Что касается общего положения страны, то оно оставалось крайне неудовлетворительным, таким же, каким я его застал, когда прибыл. Я изменял порядок вещей к лучшему, но делал все это так медленно, постепенно, что этого почти никто не замечал. Я не вмешивался в налоги и подати, кроме тех случаев, когда это касалось государственных доходов. Я систематизировал это так, что дело было поставлено на справедливой основе. В результате государственные доходы учетверились, а тяжесть налогов была распределена равномернее, чем прежде, и все вздохнули свободнее, восхваляя мое правление.
Теперь что касается лично меня, то я задумал сделать перерыв и взять отпуск, и нельзя было выбрать более удобного времени. Прежде мне приходилось работать самому, но теперь все дела были в надежных руках, и все шло своим чередом. Король напоминал мне последнее время уже несколько раз, что отсрочка, которую я просил, уже почти приходит к концу. Этим он намекал мне, что пора отправляться на поиски приключений, добыть себе славу, чтобы достойно встретиться на арене с сэром Саграмором, который должен был вернуться только через год – его задержали разные другие экспедиции. Как видите, я ожидал этого перерыва и он не застал меня врасплох.

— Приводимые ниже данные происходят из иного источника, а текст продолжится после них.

-- ==== Sys2Proof/Machine/Fabric.lean ====
section
/-! DEFINITION. Machine/Fabric.lean: what fabric ports and the router share: transmission under credits and the
ledger, the hand-back of packets, and the routing of R387 and R392 to R401. -/

namespace Sys2Proof.Machine

def modFport (p : Nat) (f : FPort → FPort) (s : State) : State := setFport p (f (fport s p)) s

/-- A port in port-off, absent or retired (R4, R363, R506). -/
def portIsOff (s : State) (p : Nat) : Bool := (fport s p).hostOff || !fabOn s p

/-- The state of R363: a port that is not off starts its bring-up at once after a device reset. -/
def portState (s : State) (p : Nat) : Nat :=
  if portIsOff s p then 0 else if (fport s p).state = 0 then 1 else (fport s p).state

/-- A port in UP or KEEPALIVE. -/
def linkUp (s : State) (p : Nat) : Bool := decide (portState s p = 4 ∨ portState s p = 5)

/-- Bitmap of the active lanes. -/
def activeMap (f : FPort) : Nat := bitmap 4 fun i => (f.lanes.getD i Lane.reset).active

/-- The protocol level of a link: the lower of the two ends' (R391); before the first HELLO this module's. -/
def linkLevel (f : FPort) : Nat := if f.peerLevel = 0 then 2 else min 2 f.peerLevel

/-! ### Packets (R392, R393, R396) -/

/-- Header, payload and CRC. -/
def wireBytes (k : FabPkt) : Nat := 20 + k.length

/-- Credits that a packet uses. -/
def creditsOf (k : FabPkt) : Nat := ceilDiv (wireBytes k) 64

/-- The place of a VC and class among the eight credit counts. -/
def creditIx (vc : Fin 4) (cls : Nat) : Nat := vc.val * 2 + cls

/-- The virtual channel of a packet type. -/
def vcOfType (t : Nat) : Option Nat :=
  if 1 ≤ t ∧ t ≤ 6 then some 0
  else if t = 8 ∨ t = 9 then some 1
  else if t = 16 then some 2
  else if t = 24 ∨ t = 25 then some 3
  else none

/-- A header that R393 or R394 discards, whatever the link. -/
def headerBad (k : FabPkt) : Bool :=
  decide (vcOfType k.type ≠ some k.vc.val) || decide (1024 < k.length) || decide (k.received ≠ k.length) ||
    k.reservedSet

/-- Whether this module originates a packet. -/
def isOrigin (s : State) (k : FabPkt) : Bool := decide (k.src = s.fab.node) && !k.dr

/-! ### Counts of discarded packets (R400) -/

def countBadHdr (s : State) : State :=
  { s with fab := { s.fab with badHdr := rcAdd 65535 1 s.fab.badHdr } }

def countHopDrop (s : State) : State :=
  { s with fab := { s.fab with hopDrop := rcAdd 65535 1 s.fab.hopDrop } }

def countDupDrop (s : State) : State :=
  { s with fab := { s.fab with dupDrop := rcAdd 65535 1 s.fab.dupDrop } }

def countUnroutable (dest : Nat) (s : State) : State :=
  { s with fab := { s.fab with
      unroutable := rcAdd 65535 1 s.fab.unroutable
      secUnroutable := s.fab.secUnroutable + 1
      firstUnroutable := if s.fab.secUnroutable = 0 then dest else s.fab.firstUnroutable } }

/-! ### Transmission (R32, R36, R375, R396 to R399) -/

/-- An activity's bytes per port and period (R36, R38). -/
def fabActBudget (s : State) (a : Nat) : Nat :=
  if a = actFirmware then 8192
  else if a % 4 = 3 ∧ a < 256 then (chan s (a / 4)).fabBudget
  else 0

/-- The limit of VC0 on a port (R36). -/
def vc0Limit : Nat := 16000

/-- The replay buffer in bytes (R375; DEDUCED, assumption log 55). -/
def replayBytes : Nat := 65536

/-- Bytes of a frame as the replay buffer holds it: the link sequence and the packet. -/
def frameBytes (k : FabPkt) : Nat := 2 + wireBytes k

/-- The number of lanes of a set. -/
def laneCount (m : Nat) : Nat := ((List.range 4).filter (bitAt m)).length

/-- Lanes of a port's line that carry frames. -/
def lineLanes (s : State) (p : Nat) : Nat := if portState s p = 5 then 1 else laneCount (activeMap (fport s p))

/-- Whether a port's line has room for a packet's frame in the period: a narrowed port sends what its lanes carry (R357,
R370, R372; DESIGN CHOICE, assumption log 70). -/
def lineRoom (s : State) (p : Nat) (k : FabPkt) : Bool :=
  decide (tabGet 0 s.ledger.lineUsed p + framePositions (lineLanes s p) k ≤
    lineSymbols (lineLanes s p) (decide (portState s p = 5)))

/-- A frame takes its positions of the line. -/
def useLine (p : Nat) (k : FabPkt) (s : State) : State :=
  { s with ledger := { s.ledger with
      lineUsed := tabMod 0 s.ledger.lineUsed p (· + framePositions (lineLanes s p) k) } }

/-- Whether a port takes packets of a VC from the router: in keep-alive, and from the FAB.PORT that asks for it, only those
of VC0 (R372). -/
def portTakes (s : State) (vc : Fin 4) (p : Nat) : Bool :=
  decide (portState s p = 4 ∧ (fport s p).powerWant ≠ some 1) || (decide (vc = 0) && linkUp s p)

/-- Whether a packet's port state, line, buffer and credits let it go now (DESIGN CHOICE, assumption log 70). -/
def sendable (s : State) (p : Nat) (k : FabPkt) : Bool :=
  let f := fport s p
  portTakes s k.vc p && lineRoom s p k &&
    decide ((f.replay.map fun e => frameBytes e.2).sum + frameBytes k ≤ replayBytes) &&
    decide (creditsOf k ≤ f.credits.getD (creditIx k.vc k.cls.val) 0)

/-- Whether the budget of its activity, or the limit of VC0, holds a packet. -/
def overBudget (s : State) (p : Nat) (k : FabPkt) : Bool :=
  if k.vc = 0 then decide (vc0Limit < tabGet 0 s.ledger.vc0Used p + wireBytes k)
  else isOrigin s k &&
    decide (fabActBudget s k.activity < tabGet 0 s.ledger.portUsed (p * 1024 + k.activity) + wireBytes k)

/-- Whether a packet is one of an activity of this module, whose bytes a port counts (R32). -/
def counted (s : State) (k : FabPkt) : Bool := isOrigin s k && decide (k.vc ≠ 0)

/-- The first packet of each VC and class among those that no budget holds, and the activities of which the port holds a
packet. An activity of which a packet is held stays held for the rest of the period (R34), and delays no packet of
another (R35). -/
def heads (s : State) (p : Nat) : List Nat → List Nat → List VcEntry → List VcEntry × List Nat
  | _, held, [] => ([], held)
  | seen, held, e :: es =>
    let i := creditIx e.pkt.vc e.pkt.cls.val
    if seen.contains i then heads s p seen held es
    else if counted s e.pkt && (held.contains e.pkt.activity || overBudget s p e.pkt) then
      heads s p seen (if held.contains e.pkt.activity then held else held ++ [e.pkt.activity]) es
    else
      let r := heads s p (i :: seen) held es
      (e :: r.1, r.2)

/-- Frees the buffer that a packet held, for the next credit-return frame (R399). -/
def freeBuffer (inp : Option Nat) (cls : Nat) (k : FabPkt) (s : State) : State :=
  match inp with
  | none => s
  | some q => modFport q (fun f => { f with
      freed := f.freed.modify (creditIx k.vc cls) fun n => (n + creditsOf k) % 4096 }) s

/-- Sends a frame: numbered, kept in the replay buffer, its credits and bytes counted. -/
def transmit (p : Nat) (e : VcEntry) (s : State) : State :=
  let k := e.pkt
  let n := wireBytes k
  let own := counted s k
  let s1 := modFport p (fun f => { f with
    vcq := f.vcq.erase e, txSeq := (f.txSeq + 1) % 65536, replay := f.replay ++ [(f.txSeq, k)]
    ackedAt := if f.replay.isEmpty then nowNs s else f.ackedAt
    credits := f.credits.modify (creditIx k.vc k.cls.val) fun c => c - creditsOf k }) s
  let s2 := { s1 with
    fab := { s1.fab with sentPkts := s1.fab.sentPkts ++ [(p, (fport s p).txSeq, k)] }
    ledger := { s1.ledger with
      vc0Used := if k.vc = 0 then tabMod 0 s1.ledger.vc0Used p (· + n) else s1.ledger.vc0Used
      portUsed := if own then tabMod 0 s1.ledger.portUsed (p * 1024 + k.activity) (· + n)
        else s1.ledger.portUsed } }
  let s3 := if own then
      noteHold k.activity ((s.tim.now - e.heldAt.getD s.tim.now) / 65536) (addFabBytes k.activity n s2)
    else s2
  freeBuffer e.inPort e.inCls k (useLine p k s3)

/-- Sends the next packet that may go: VC0 first, then the oldest of the others (R398). -/
def pumpOne (p : Nat) (s : State) : Option State :=
  let ok := (heads s p [] [] (fport s p).vcq).1.filter fun e => sendable s p e.pkt && !overBudget s p e.pkt
  match ok.find? fun e => e.pkt.vc = 0 with
  | some e => some (transmit p e s)
  | none => match ok with
    | e :: _ => some (transmit p e s)
    | [] => none

/-- Sends what may go, `fuel` packets at most. -/
def pumpN (p : Nat) : Nat → State → State
  | 0, s => s
  | fuel + 1, s => match pumpOne p s with
    | some t => pumpN p fuel t
    | none => s

/-- Notes the packets that the port holds for want of budget: their activities are throttled in the period (R34,
R39). -/
def noteHeld (p : Nat) (s : State) : State :=
  let held := (heads s p [] [] (fport s p).vcq).2
  let mark (e : VcEntry) : VcEntry :=
    if counted s e.pkt && held.contains e.pkt.activity then { e with heldAt := some (e.heldAt.getD s.tim.now) } else e
  if held = [] then s
  else modFport p (fun f => { f with vcq := f.vcq.map mark }) (held.foldl (fun s a => noteThrottle a s) s)

/-- Sends from a port's queues what may go now (DESIGN CHOICE, assumption log 70). -/
def pump (p : Nat) (s : State) : State := noteHeld p (pumpN p (fport s p).vcq.length s)

/-- Sends from every port. -/
def pumpAll (s : State) : State := (List.range 8).foldl (fun s p => pump p s) s

/-! ### Routing (R387, R395, R397, R400, R401) -/

/-- What a router does with a unicast packet. -/
inductive Hop where
  | deliver
  | out (p : Nat)
  | discard
  deriving DecidableEq, Repr

/-- The entry of the destination decides (R400). -/
def nextHop (s : State) (k : FabPkt) : Hop :=
  let e := tabGet 0 s.fab.ucast k.dest
  if bitAt e 13 then .deliver
  else if bitAt e 7 = false then .discard
  else if portTakes s k.vc (bitsAt e 0 3) then .out (bitsAt e 0 3)
  else if bitAt e 6 = true ∧ portTakes s k.vc (bitsAt e 3 3) = true then .out (bitsAt e 3 3)
  else .discard

/-- The port group of a port (R397). -/
def groupOfPort (s : State) (p : Nat) : Nat := bitsAt s.fab.group (2 * p) 2

/-- The class in which a packet leaves on a port (R397). -/
def outClass (s : State) (inp : Option Nat) (p : Nat) (cls : Fin 2) : Fin 2 :=
  if bitAt s.fab.dateline p then 1
  else match inp with
    | some q => if groupOfPort s q ≠ groupOfPort s p then 0 else cls
    | none => 0

/-- Enters a packet at the end of a port's queues, ahead of those that came in the same cycle on higher input ports (R40). -/
def enterOrder (e : VcEntry) : List VcEntry → List VcEntry
  | [] => [e]
  | x :: xs =>
    if x.since = e.since ∧ e.input < x.input ∧ x.pkt.resent = false then e :: x :: xs else x :: enterOrder e xs

/-- Enters a packet from a port in a port's queues, at its place or ahead of what waits, and sends what may go; `buffer` is
the port whose buffer it holds. -/
def queuePort (front : Bool) (inp buffer : Option Nat) (p : Nat) (k : FabPkt) (s : State) : State :=
  let e : VcEntry :=
    { pkt := { k with cls := outClass s inp p k.cls, level := linkLevel (fport s p) },
      input := inp.getD 8, inPort := buffer,
      inCls := k.cls.val, since := s.tim.now, heldAt := none }
  pump p (modFport p (fun f => { f with vcq := if front then e :: f.vcq else enterOrder e f.vcq }) s)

Казалось, не существовало ни одной страны на свете, в которой было бы так много бродячих лгунов, как здесь, – это были бродяги обоего пола. Не проходило месяца, чтобы не являлся кто-нибудь из них: они обычно придумывали целые сказки о своих похождениях, рассказывали о разных принцессах, которых они будто бы освобождали из отдаленных замков, где те томились в неволе у какого-то негодяя, большей частью какого-нибудь великана. Вы, конечно, думаете, что король, услышав такие небылицы, спрашивал, в какой именно стране находится этот далекий замок и как туда добраться. Нет, никто даже никогда и не думал о такой простой и естественной вещи. Никто и не думал проверять наглой лжи этих людишек и ни разу не задавал ни единого вопроса по этому поводу. Однажды, когда я остался дома, пришла одна из таких бродяг и рассказала целую историю со всевозможными прикрасами. Ее госпожа заточена в одном огромном и мрачном замке вместе с сорока четырьмя другими молодыми и красивыми девушками – все они невольницы, большинство из них – принцессы. Ее госпожа, однако, красивее всех; они изнывали в этой неволе уже двадцать четыре года. Хозяевами этого замка были три брата-великана, у каждого из которых четыре руки и по одному глазу во лбу – этот глаз был так велик, как какой-нибудь плод. А какой именно плод, об этом умалчивалось, подобные пробелы и неточности характерны для рассказов бродяг.
Можно ли было этому поверить? А между тем король и все рыцари Круглого стола пришли в восторг от этого нелепого предлога отправиться на поиски приключений. Каждый рыцарь Круглого стола чуть не прыгал, надеясь на успех, и просил короля, чтобы послали именно его; но, к их величайшему прискорбию и возмущению, король вздумал поручить это мне, хотя я вовсе и не желал об этом просить.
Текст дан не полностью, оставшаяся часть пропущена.